- Kobo Location in Ethiopia
- Coordinates: 12°09′N 39°38′E﻿ / ﻿12.150°N 39.633°E
- Country: Ethiopia
- Region: Amhara Region
- Zone: Semien Wollo Zone
- Elevation: 1,468 m (4,816 ft)

Population (2007)
- • Total: 24,867
- • Estimate (2021): 53,307
- Time zone: UTC+3 (EAT)

= Kobo, Ethiopia =

Kobo (Amharic ቆቦ ) is a town in northern Ethiopia. Located in the Semien Wollo Zone of the Amhara Region, this town has a longitude and latitude of with an elevation of 1468 meters above sea level. It is the administrative center of Kobo woreda.

== History ==
From 1928 until 1930 there was a large revolt over taxes and central government control in the Raya area. The military and areal bombardment was used to regain central control. This marked the first use of air power in Ethiopia. Some of the local rebels were involved with attacking Ethiopian forces when the Italians invaded in 1936. In January 1942 a clash at Kobo between locals and soldiers collecting taxes led to three British officers and nine Ethiopian soldiers killed. The Ethiopian government responded with an aerial bombardment of the town. This skirmish was one of the events which lead up to the Woyane rebellion.

In mid-1972, a young District Development Officer, Abebaw Kasai, sent a full report concerning conditions in the district to the Ministry of Community Development; this was the first warning of what became the brutal 1973–74 famine which set off the Ethiopian Revolution and led to the fall of Emperor Haile Selassie. The report was received with interest by the Ministry of Community Development, but was rejected by the Ministry of the Interior.
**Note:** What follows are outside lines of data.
/-- 30_encoding.md R90, R98: of the 64-bit data of a bus write only bits [31:0] matter to CMD, COUNT, the handle
registers and the LFO's operand registers. -/
def Obligations.UpperHalfIgnored : Prop :=
  ∀ (s : State) (rest : List HostMove) (d d' : BusData), d.setWidth 32 = d'.setWidth 32 →
    (∀ a : RegAddr, regAt a ∉ [RegName.sr, .fbBase, .fbEnvAmt, .wetDry, .scAmt] →
      step { s with host := .writeReg a d :: rest } = step { s with host := .writeReg a d' :: rest }) ∧
    step { s with host := .startCmd d :: rest } = step { s with host := .startCmd d' :: rest }

/-- 30_encoding.md R102: a command line expands into one write for each operand, in order, then the command's word to
CMD; and the register address each operand name is written to. Also 10_state.md R36, R37, R51: the addresses of
CMD, STATUS and RESULT, and every address is its own register's. -/
def Obligations.OperandTable : Prop :=
  (∀ (c : Instr) (ops : List LineOperand),
    expand { command := c, operands := ops } =
      ops.map (fun o => HostMove.writeReg (addrOf (registerOf o.name)) o.value) ++
        [.writeReg 0x0#4 ((encode c).setWidth 64)]) ∧
  addrOf (registerOf .n) = 0x2#4 ∧ addrOf (registerOf .sr) = 0x3#4 ∧ addrOf (registerOf .fb) = 0x4#4 ∧
  addrOf (registerOf .fbenv) = 0x5#4 ∧ addrOf (registerOf .wet) = 0x6#4 ∧ addrOf (registerOf .sc) = 0x7#4 ∧
  addrOf (registerOf .input) = 0x8#4 ∧ addrOf (registerOf .modulation) = 0x9#4 ∧
  addrOf (registerOf .env) = 0xA#4 ∧ addrOf (registerOf .out) = 0xB#4 ∧ addrOf (registerOf .rate) = 0xC#4 ∧
  addrOf (registerOf .depth) = 0xD#4 ∧ addrOf (registerOf .phoff) = 0xE#4 ∧ addrOf .cmd = 0x0#4 ∧
  addrOf .status = 0x1#4 ∧ addrOf .result = 0xF#4 ∧
  (∀ n : RegName, regAt (addrOf n) = n)

/-- 30_encoding.md R101, R102: the bus writes of a well-formed command line, from an idle core, run its command with
every named operand in its register and every other register as it was. -/
def Obligations.CommandLineRuns : Prop :=
  ∀ (l : CmdLine) (s : State) (rest : List HostMove), l.wf = true → Idle s → s.host = expand l ++ rest →
    ∃ regs : OperandRegs,
      Host.Core.run Sys2Proof.core (l.operands.length + 1) s = exec l.command { s with regs := regs, host := rest } ∧
      (∀ o ∈ l.operands, readRegister { s with regs := regs } (registerOf o.name) = o.value) ∧
      (∀ r : RegName, (∀ o ∈ l.operands, registerOf o.name ≠ r) →
        readRegister { s with regs := regs } r = readRegister s r)

/-- 30_encoding.md R103: CHORUS.BLOCK, with both sample rates configured and its buffers in bounds, runs to its end:
no fault, RESULT = L:0, LFO_VALID = N, the write index N further, XMEM unchanged outside the output range, every
operand register as the block names it. -/
def Obligations.ChorusBlockRuns : Prop :=
  ∀ (b : ChorusBlock) (s : State) (rest : List HostMove), CoreInv Config.params s → Idle s →
    s.host = (expandBlock b).flatMap expand ++ rest → b.wf Config.params = true →
    Configured s.lfo.sampleRate → Configured s.dly.sampleRate → b.output.msb = false →
    (∀ h ∈ [b.input, b.envelope, b.output],
      if h.msb then handleBase h = 0 else handleBase h + b.n.toNat ≤ Config.params.xmemSize) →
    ∃ t : State,
      Host.Core.run Sys2Proof.core ((expandBlock b).flatMap expand).length s = .next t ∧
      t.host = rest ∧ Idle t ∧ t.result = 0x80000000#32 ∧ t.lfo.valid = b.n.toNat ∧
      t.dly.writeIndex = (s.dly.writeIndex + b.n.toNat) % Config.params.cap ∧
      t.dly.sampleRate = s.dly.sampleRate ∧ t.lfo.sampleRate = s.lfo.sampleRate ∧
      (∀ r k, k < handleBase b.output ∨ handleBase b.output + b.n.toNat ≤ k →
        xmemRead r t.xmem k = xmemRead r s.xmem k) ∧
      t.regs = { count := b.n, sr := s.regs.sr, fbBase := b.fb, fbEnvAmt := b.fbenv, wetDry := b.wet, scAmt := b.sc,
                 hIn := b.input, hMod := 0x80000000#32, hEnv := b.envelope, hOut := b.output, lfoRate := b.rate,
                 lfoDepth := b.depth, lfoPhoff := b.phoff }

/-! ## reset and invariant -/

/-- 10_state.md R53: the values after reset that the spec gives; softClipSmoothed is SC_POWERON, one of +0.0 and
SC_FLOOR; an XMEM element reads as whatever is drawn. -/
def Obligations.ResetValues : Prop :=
  State.reset.dly.sampleRate = 0xBFF0000000000000#64 ∧ State.reset.dly.writeIndex = 0 ∧
  State.reset.dly.feedbackSample = f64Zero ∧ State.reset.dly.timeSmoothed = f64Zero ∧
  State.reset.dly.wetSmoothed = f64Zero ∧ State.reset.dly.feedbackSmoothed = f64Zero ∧
  State.reset.dly.softClipSmoothed = Config.params.scPowerOn ∧
  (Config.params.scPowerOn = f64Zero ∨ Config.params.scPowerOn = Config.params.scFloor) ∧
  (∀ k, ringRead State.reset.dly.ring k = f64Zero) ∧
  State.reset.lfo.sampleRate = 0xBFF0000000000000#64 ∧ State.reset.lfo.phase = f32Zero ∧
  (∀ k, lfoRead State.reset.lfo.buf k = f32Zero) ∧ State.reset.lfo.valid = 0 ∧
  statusWord State.reset.status = 0 ∧
  State.reset.regs = { count := 0, sr := 0, fbBase := 0, fbEnvAmt := 0, wetDry := 0, scAmt := 0, hIn := 0, hMod := 0,
                       hEnv := 0, hOut := 0, lfoRate := 0, lfoDepth := 0, lfoPhoff := 0 } ∧
  State.reset.result = 0 ∧ State.reset.rst = false ∧ (∀ r k, xmemRead r State.reset.xmem k = r)

/-- The reset state meets the invariant. -/
def Obligations.ResetMeetsInvariant : Prop := CoreInv Config.params State.reset

/-- 10_state.md R22, R26, R30, R31, 20_memory.md R61 to R63, 60_exceptions.md R231: every step keeps the
invariant, also while a command runs (42_delay_process.md R161, 44_lfo.md R213) and while rst is asserted
(70_reset_and_hazards.md R260). -/
def Obligations.StepKeepsInvariant : Prop :=
  ∀ s t : State, CoreInv Config.params s → step s = .next t → CoreInv Config.params t

/-- 70_reset_and_hazards.md R260, 93_implementation_defined.md U19: rst, asserted from any state, also a faulted or
a busy one, gives every piece of the core's state its reset value and does not reset XMEM, of which only the output
range of an interrupted DLY.PROC becomes unspecified (each read of it is a draw). While rst is asserted the core
ignores the bus; released, it has its reset values. That the reset values are there from the assertion on, and that a
read under rst answers a draw, is the model's choice (log entry 22). -/
def Obligations.HardwareResetMove : Prop :=
  let inReset := fun (t : State) => t.dly = State.reset.dly ∧ t.lfo = State.reset.lfo ∧
    t.status = { busy := false, fault := false, oor := false, cause := .none, info := 0 } ∧
    t.regs = State.reset.regs ∧ t.result = 0
  (∀ (s : State) (rest : List HostMove), s.host = .assertReset :: rest →
    ∃ t : State, step s = .next t ∧ inReset t ∧ t.rst = true ∧ t.host = rest ∧ t.hostData = s.hostData ∧
      (∀ k r, ¬ InRunningOutput s k → xmemRead r t.xmem k = xmemRead r s.xmem k) ∧
      (∀ k r, InRunningOutput s k → xmemRead r t.xmem k = r)) ∧
  (∀ (s : State) (rest : List HostMove), s.host = .releaseReset :: rest → s.rst = true →
    ∃ t : State, step s = .next t ∧ inReset t ∧ t.rst = false ∧ t.host = rest ∧ t.hostData = s.hostData ∧
      t.xmem = s.xmem) ∧
  (∀ (s : State) (rest : List HostMove), s.rst = true →
    (∀ a d, s.host = .writeReg a d :: rest → step s = .next { s with host := rest }) ∧
    (∀ d, s.host = .startCmd d :: rest → step s = .next { s with host := rest }) ∧
    (∀ a, s.host = .readReg a :: rest → step s = .next { s with
      host := rest, hostData := Config.draw s.drawCount 0, drawCount := s.drawCount + 1 }))

/-- 00_scope.md R7, 40_numerics.md R131, R132, R136: the record of the modelled instance meets `Params.Valid`, the
constraints on the numbers of the record, every law of R132 on TANH, S2 and S3 on a configured SOFTCLIP, bound, NaN
rule and period of a configured WAVE, and the bound of the sine. Not in it, and not claimed: S2 and the period of the
default instances, which are their formulas (log entries 9, 10), and the accuracy TANH_ULP stands for (log entry
25). -/
def Obligations.ParamsMeetConstraints : Prop := Config.params.Valid

/-! ## the register bus and STATUS -/

/-- 20_memory.md R64, 30_encoding.md R95: in an idle core a read of a read-write register returns the last value
written, a 32-bit one zero-extended; no other register and no other state changes. -/
def Obligations.RegisterReadBack : Prop :=
  ∀ (s : State) (rest : List HostMove) (a : RegAddr) (d : BusData), Idle s →
    regAt a ∉ [RegName.cmd, .status, .result] → s.host = .writeReg a d :: .readReg a :: rest →
    ∃ t : State, Host.Core.run Sys2Proof.core 2 s = .next t ∧
      t.hostData = (if regAt a ∈ [RegName.sr, .fbBase, .fbEnvAmt, .wetDry, .scAmt] then d
        else (d.setWidth 32).setWidth 64) ∧
      (∀ n : RegName, n ≠ regAt a → readRegister t n = readRegister s n) ∧
      t = { s with regs := t.regs, host := rest, hostData := t.hostData }

/-- 10_state.md R36, R37, R51, 20_memory.md R64: an idle core ignores writes of STATUS and RESULT; with rst released a
read changes nothing but what the host has, and CMD reads 0. That every register answers also in a faulted core and
while BUSY is the model's choice (log entry 28). -/
def Obligations.ReadsAndReadOnly : Prop :=
  (∀ (s : State) (rest : List HostMove) (a : RegAddr) (d : BusData), Idle s → regAt a ∈ [RegName.status, .result] →
    s.host = .writeReg a d :: rest → step s = .next { s with host := rest }) ∧
  (∀ (s : State) (rest : List HostMove) (a : RegAddr), s.host = .readReg a :: rest →
    s.rst = false → step s = .next { s with host := rest, hostData := readRegister s (regAt a) }) ∧
  (∀ s : State, readRegister s .cmd = 0 ∧ readRegister s .status = (statusWord s.status).setWidth 64 ∧
    readRegister s .result = s.result.setWidth 64)

/-- 30_encoding.md R96: the layout of the STATUS word; and the cause codes of 60_exceptions.md R231. -/
def Obligations.StatusFormat : Prop :=
  (∀ t : Status,
    (statusWord t).getLsbD 0 = t.busy ∧ (statusWord t).getLsbD 1 = t.fault ∧ (statusWord t).getLsbD 2 = t.oor ∧
    (statusWord t).extractLsb' 3 5 = 0 ∧ (statusWord t).extractLsb' 8 4 = causeCode t.cause ∧
    (statusWord t).extractLsb' 12 4 = t.info ∧ (statusWord t).extractLsb' 16 16 = 0) ∧
  causeCode .none = 0 ∧ causeCode .illegalCmd = 1 ∧ causeCode .busyViolation = 2 ∧ causeCode .dlyUnconfigured = 3 ∧
  causeCode .lfoUnconfigured = 4 ∧ causeCode .lfoCount = 5 ∧ causeCode .badHandle = 6 ∧ causeCode .bounds = 7

/-- 10_state.md R35: while the host does not assert hardware reset, OOR stays set once set, and a faulted core keeps
FAULT, CAUSE and INFO. -/
def Obligations.StatusIsSticky : Prop :=
  ∀ s t : State, step s = .next t → ¬ Resets s →
    (s.status.oor = true → t.status.oor = true) ∧
    (s.status.fault = true →
      t.status.fault = true ∧ t.status.cause = s.status.cause ∧ t.status.info = s.status.info)

/-! ## faults -/

/-- 60_exceptions.md R241: a faulted core ignores every command and every register write. -/
def Obligations.FaultedCoreIgnores : Prop :=
  ∀ s : State, s.status.fault = true →
    (∀ i : Instr, exec i s = .next s) ∧
    (∀ (a : RegAddr) (d : BusData) (rest : List HostMove),
      s.host = .writeReg a d :: rest ∨ s.host = .startCmd d :: rest → step s = .next { s with host := rest })

/-- 60_exceptions.md R233, 93_implementation_defined.md U10: a register write while BUSY is a BUSY_VIOLATION. The value
is discarded, FAULT and CAUSE are set, BUSY is cleared, and some number of the running command's remaining moves has
run. The operand registers and XMEM outside the output buffer are as before; an element inside reads as a draw.
DelayEngine and LFO hold any value: for every such value that keeps writeIndex and LFO_VALID in their ranges, there
are draws that leave exactly it. That those two keep their ranges, and that OOR and RESULT are as the moves that ran
leave them, is the model's reading (log entry 18). -/
def Obligations.BusyViolation : Prop :=
  (∀ (s : State) (a : RegAddr) (d : BusData) (rest : List HostMove) (i : Instr),
    Violated s → s.host = .writeReg a d :: rest ∨ s.host = .startCmd d :: rest → decode s.seq.cmd = .ok i →
    ∃ (n : Nat) (t : State), n ≤ sampleSteps i s - s.seq.i.toNat + 1 ∧ step s = .next t ∧
      (let u := repeatStep (advance Config.params) n { s with host := rest, drawCount := s.drawCount + 1 }
       t.status = { busy := false, fault := true, oor := u.status.oor, cause := .busyViolation, info := 0 } ∧
       t.result = u.result) ∧
      t.regs = s.regs ∧ t.rst = false ∧ t.host = rest ∧ t.hostData = s.hostData ∧
      (∀ k r, ¬ InRunningOutput s k → xmemRead r t.xmem k = xmemRead r s.xmem k) ∧
      (∀ k r, InRunningOutput s k → xmemRead r t.xmem k = r) ∧
      t.dly.writeIndex < Config.params.cap ∧ t.lfo.valid ≤ Config.params.cap) ∧
  (∀ (P : Params) (run : Runner) (s : State) (rest : List HostMove) (d : DelayEngine) (l : Lfo), Violated s →
    (∃ a v, s.host = .writeReg a v :: rest ∧ regAt a ≠ .cmd) ∨ (∃ v, s.host = .startCmd v :: rest) →
    P.cap ≤ 2 ^ 31 - 1 → d.writeIndex < P.cap → l.valid ≤ P.cap →
    ∃ (draw : Nat → Draws) (t : State), hostStep { P with draw := draw } run s = .next t ∧
      t.dly = { d with ring := t.dly.ring } ∧ (∀ k, k < P.cap → ringRead t.dly.ring k = ringRead d.ring k) ∧
      t.lfo = { l with buf := t.lfo.buf } ∧ (∀ k, k < P.cap → lfoRead t.lfo.buf k = lfoRead l.buf k))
Abebaw was severely reprimanded and told never to send such a negative report again.

In May 1983 the Catholic Relief Services made grant distributions from the Agency for International Development at Kobo in response to the later famine, By the next year, with the famine clearly underway, several thousand Afar people had come to the Catholic mission in Kobo in search of help; they had fled the lowlands after losing all their livestock. Between 15 October and 2 November 1989 Kobo was subjected to four air attacks by the government forces. Casualties are not known, but the clinic was strafed by helicopter gunships.

In March 2007, the Amhara Regional Rehabilitation and Development Agency announced the creation of a state-owned cotton processing factory, and a cotton plantation on 305 hectares to supply it, with a capitalization of 63 million Birr. The next month the Ethiopian Catholic Church announced the completion of a modern hospital with 50 beds.

In September 2021, residents reported the Tigray Defence Forces killed 600 civilians in and near Kobo, starting on 9 September as a battle between the TDF and local militia but turned against civilians soon thereafter as TDF soldiers went door-to-door killing in retaliation.

== Demographics ==
Based on a national census conducted by the Central Statistical Agency in 2007, this town had a total population of 24,867, of whom 12,385 were male and 12,482 female.

The 1994 census reported this town had a total population of 20,788 of whom 9,761 were male and 11,027 female. The two largest ethnic groups reported in Kobo were the Amhara (94.54%), and the Tigrayan (4.94%); all other ethnic groups made up 0.52% of the population. Amharic was spoken as a first language by 95.55%, and Tigrinya was spoken by 4.03%; the remaining 0.42% spoke all other primary languages reported. The majority of the population practiced Ethiopian Orthodox Christianity with 87.15% reporting to profess this belief, while 12.34% of the population said they were Muslim.